[Saved data entries]
-- ==== Sys2Proof/Machine/Clock.lean ====
section
/-! DEFINITION. Time: the expiry of a deadline and of the cycle timer, the milliseconds until one that is commanded, and the millisecond tick that the part takes when no command waits (log entry 3). -/

namespace Sys2Proof.Machine

/-! ## The cycle timer (R74) -/

/-- R74: late cycles are counted where slots are still due. -/
def countLate (s : State) : State :=
  if s.lowestDue.isSome then { s with sched := { s.sched with lateCycles := satAdd s.sched.lateCycles 1 } } else s

/-- R74: the cycle timer has run out while the line is RUNNING. -/
def cycleDue (s : State) : Bool :=
  match s.sched.cycle with
  | some c => decide (c.remaining = 0) && decide (s.line.state = .running)
  | none => false

/-- R74: the cycle timer expires in RUNNING. -/
def cycleExpires (s : State) : State := if cycleDue s then settle (cycleStart (countLate s)) else s

/-! ## The milliseconds until a commanded expiry (R74, R148, log entry 5) -/

/-- What is due at this millisecond comes about: every deadline that is reached, in the order of the kind codes, then a
cycle that has run out. -/
def settleDue (s : State) : State := cycleExpires (faultKinds.foldl (fun u k => deadlineExpires k u) s)

/-- Milliseconds pass, each after what is due at it. -/
def elapse : Nat → State → State
  | 0, s => s
  | n + 1, s => elapse n ((settleDue s).passTime 1)

/-- The milliseconds left to a PENDING kind's deadline. -/
def deadlineLeft (k : FaultKind) (s : State) : Nat :=
  match (s.record k).alert, (s.record k).deadline with
  | .pending, some d => if deadlineReached d s.now then 0 else (d - s.now).toNat
  | _, _ => 0

/-- A kind's expiry, commanded sooner, comes when the milliseconds left to its deadline have passed. -/
def reachDeadline (k : FaultKind) (s : State) : State := elapse (deadlineLeft k s) s

/-- The milliseconds left on the cycle timer of a RUNNING line. -/
def cycleLeft (s : State) : Nat :=
  match s.sched.cycle with
  | some c => if s.line.state = .running then c.remaining else 0
  | none => 0

/-- The cycle timer's expiry, commanded sooner, comes when the milliseconds left on it have passed. -/
def cycleRunsOut (s : State) : State := elapse (cycleLeft s) s

/-- ALERT_DEADLINE_EXPIRY (R148). -/
def execAlertDeadlineExpiry (kind : FaultKind) (s : State) : Host.Outcome State Fault Refusal :=
  .next (whenLive (fun u => deadlineExpires kind (reachDeadline kind u)) s)

/-- CYCLE_TIMER_EXPIRY (R74). -/
def execCycleTimerExpiry (s : State) : Host.Outcome State Fault Refusal :=
  .next (whenLive (fun u => cycleExpires (cycleRunsOut u)) s)

/-! ## The tick (log entry 3) -/

/-- The lowest kind in code order whose deadline is reached (R148). -/
def State.firstExpired (s : State) : Option FaultKind := faultKinds.find? s.expired

/-- A part whose start has ended: a deadline that is reached expires, then a cycle that has run out ends, each in a
step of its own; with neither due, a millisecond passes. The phases of a settings write have no length here: each ends
with its command, even past the 60 ms of R173 (log entry 37). -/
def tickRunning (s : State) : State :=
  match s.firstExpired with
  | some k => deadlineExpires k s
  | none => if cycleDue s then cycleExpires s else s.passTime 1

/-- What the part does when no command waits: nothing without a supply or while RESET# holds it; in the start delay
a millisecond of it (R176), and the end of the delay is a step of its own after its last millisecond (log entry 3); else
as `tickRunning` says. -/
def tick (s : State) : State :=
  match s.start.phase with
  | .off => s
  | .held => s
  | .delay 0 => startEnds s
  | .delay (n + 1) => s.setStart { s.start with phase := .delay n }
  | .running => tickRunning s

end Sys2Proof.Machine
end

* _WHAT IS NEEDED_
What's needed is every entry, returned word for word.

* _PROBLEM SOLUTION_
-- ==== Sys2Proof/Machine/Clock.lean ====
section
/-! DEFINITION. Time: the expiry of a deadline and of the cycle timer, the milliseconds until one that is commanded, and the millisecond tick that the part takes when no command waits (log entry 3). -/

namespace Sys2Proof.Machine

/-! ## The cycle timer (R74) -/

/-- R74: late cycles are counted where slots are still due. -/
def countLate (s : State) : State :=
  if s.lowestDue.isSome then { s with sched := { s.sched with lateCycles := satAdd s.sched.lateCycles 1 } } else s

/-- R74: the cycle timer has run out while the line is RUNNING. -/
def cycleDue (s : State) : Bool :=
  match s.sched.cycle with
  | some c => decide (c.remaining = 0) && decide (s.line.state = .running)
  | none => false

/-- R74: the cycle timer expires in RUNNING. -/
def cycleExpires (s : State) : State := if cycleDue s then settle (cycleStart (countLate s)) else s

/-! ## The milliseconds until a commanded expiry (R74, R148, log entry 5) -/

/-- What is due at this millisecond comes about: every deadline that is reached, in the order of the kind codes, then a
cycle that has run out. -/
def settleDue (s : State) : State := cycleExpires (faultKinds.foldl (fun u k => deadlineExpires k u) s)

/-- Milliseconds pass, each after what is due at it. -/
def elapse : Nat → State → State
  | 0, s => s
  | n + 1, s => elapse n ((settleDue s).passTime 1)

/-- The milliseconds left to a PENDING kind's deadline. -/
def deadlineLeft (k : FaultKind) (s : State) : Nat :=
  match (s.record k).alert, (s.record k).deadline with
  | .pending, some d => if deadlineReached d s.now then 0 else (d - s.now).toNat
  | _, _ => 0

/-- A kind's expiry, commanded sooner, comes when the milliseconds left to its deadline have passed. -/
def reachDeadline (k : FaultKind) (s : State) : State := elapse (deadlineLeft k s) s

/-- The milliseconds left on the cycle timer of a RUNNING line. -/
def cycleLeft (s : State) : Nat :=
  match s.sched.cycle with
  | some c => if s.line.state = .running then c.remaining else 0
  | none => 0

/-- The cycle timer's expiry, commanded sooner, comes when the milliseconds left on it have passed. -/
def cycleRunsOut (s : State) : State := elapse (cycleLeft s) s

/-- ALERT_DEADLINE_EXPIRY (R148). -/
def execAlertDeadlineExpiry (kind : FaultKind) (s : State) : Host.Outcome State Fault Refusal :=
  .next (whenLive (fun u => deadlineExpires kind (reachDeadline kind u)) s)

/-- CYCLE_TIMER_EXPIRY (R74). -/
def execCycleTimerExpiry (s : State) : Host.Outcome State Fault Refusal :=
  .next (whenLive (fun u => cycleExpires (cycleRunsOut u)) s)

/-! ## The tick (log entry 3) -/

/-- The lowest kind in code order whose deadline is reached (R148). -/
def State.firstExpired (s : State) : Option FaultKind := faultKinds.find? s.expired

/-- A part whose start has ended: a deadline that is reached expires, then a cycle that has run out ends, each in a
step of its own; with neither due, a millisecond passes. The phases of a settings write have no length here: each ends
with its command, even past the 60 ms of R173 (log entry 37). -/
def tickRunning (s : State) : State :=
  match s.firstExpired with
  | some k => deadlineExpires k s
  | none => if cycleDue s then cycleExpires s else s.passTime 1

/-- What the part does when no command waits: nothing without a supply or while RESET# holds it; in the start delay
a millisecond of it (R176), and the end of the delay is a step of its own after its last millisecond (log entry 3); else
as `tickRunning` says. -/
def tick (s : State) : State :=
  match s.start.phase with
  | .off => s
  | .held => s
  | .delay 0 => startEnds s
  | .delay (n + 1) => s.setStart { s.start with phase := .delay n }
  | .running => tickRunning s

end Sys2Proof.Machine
end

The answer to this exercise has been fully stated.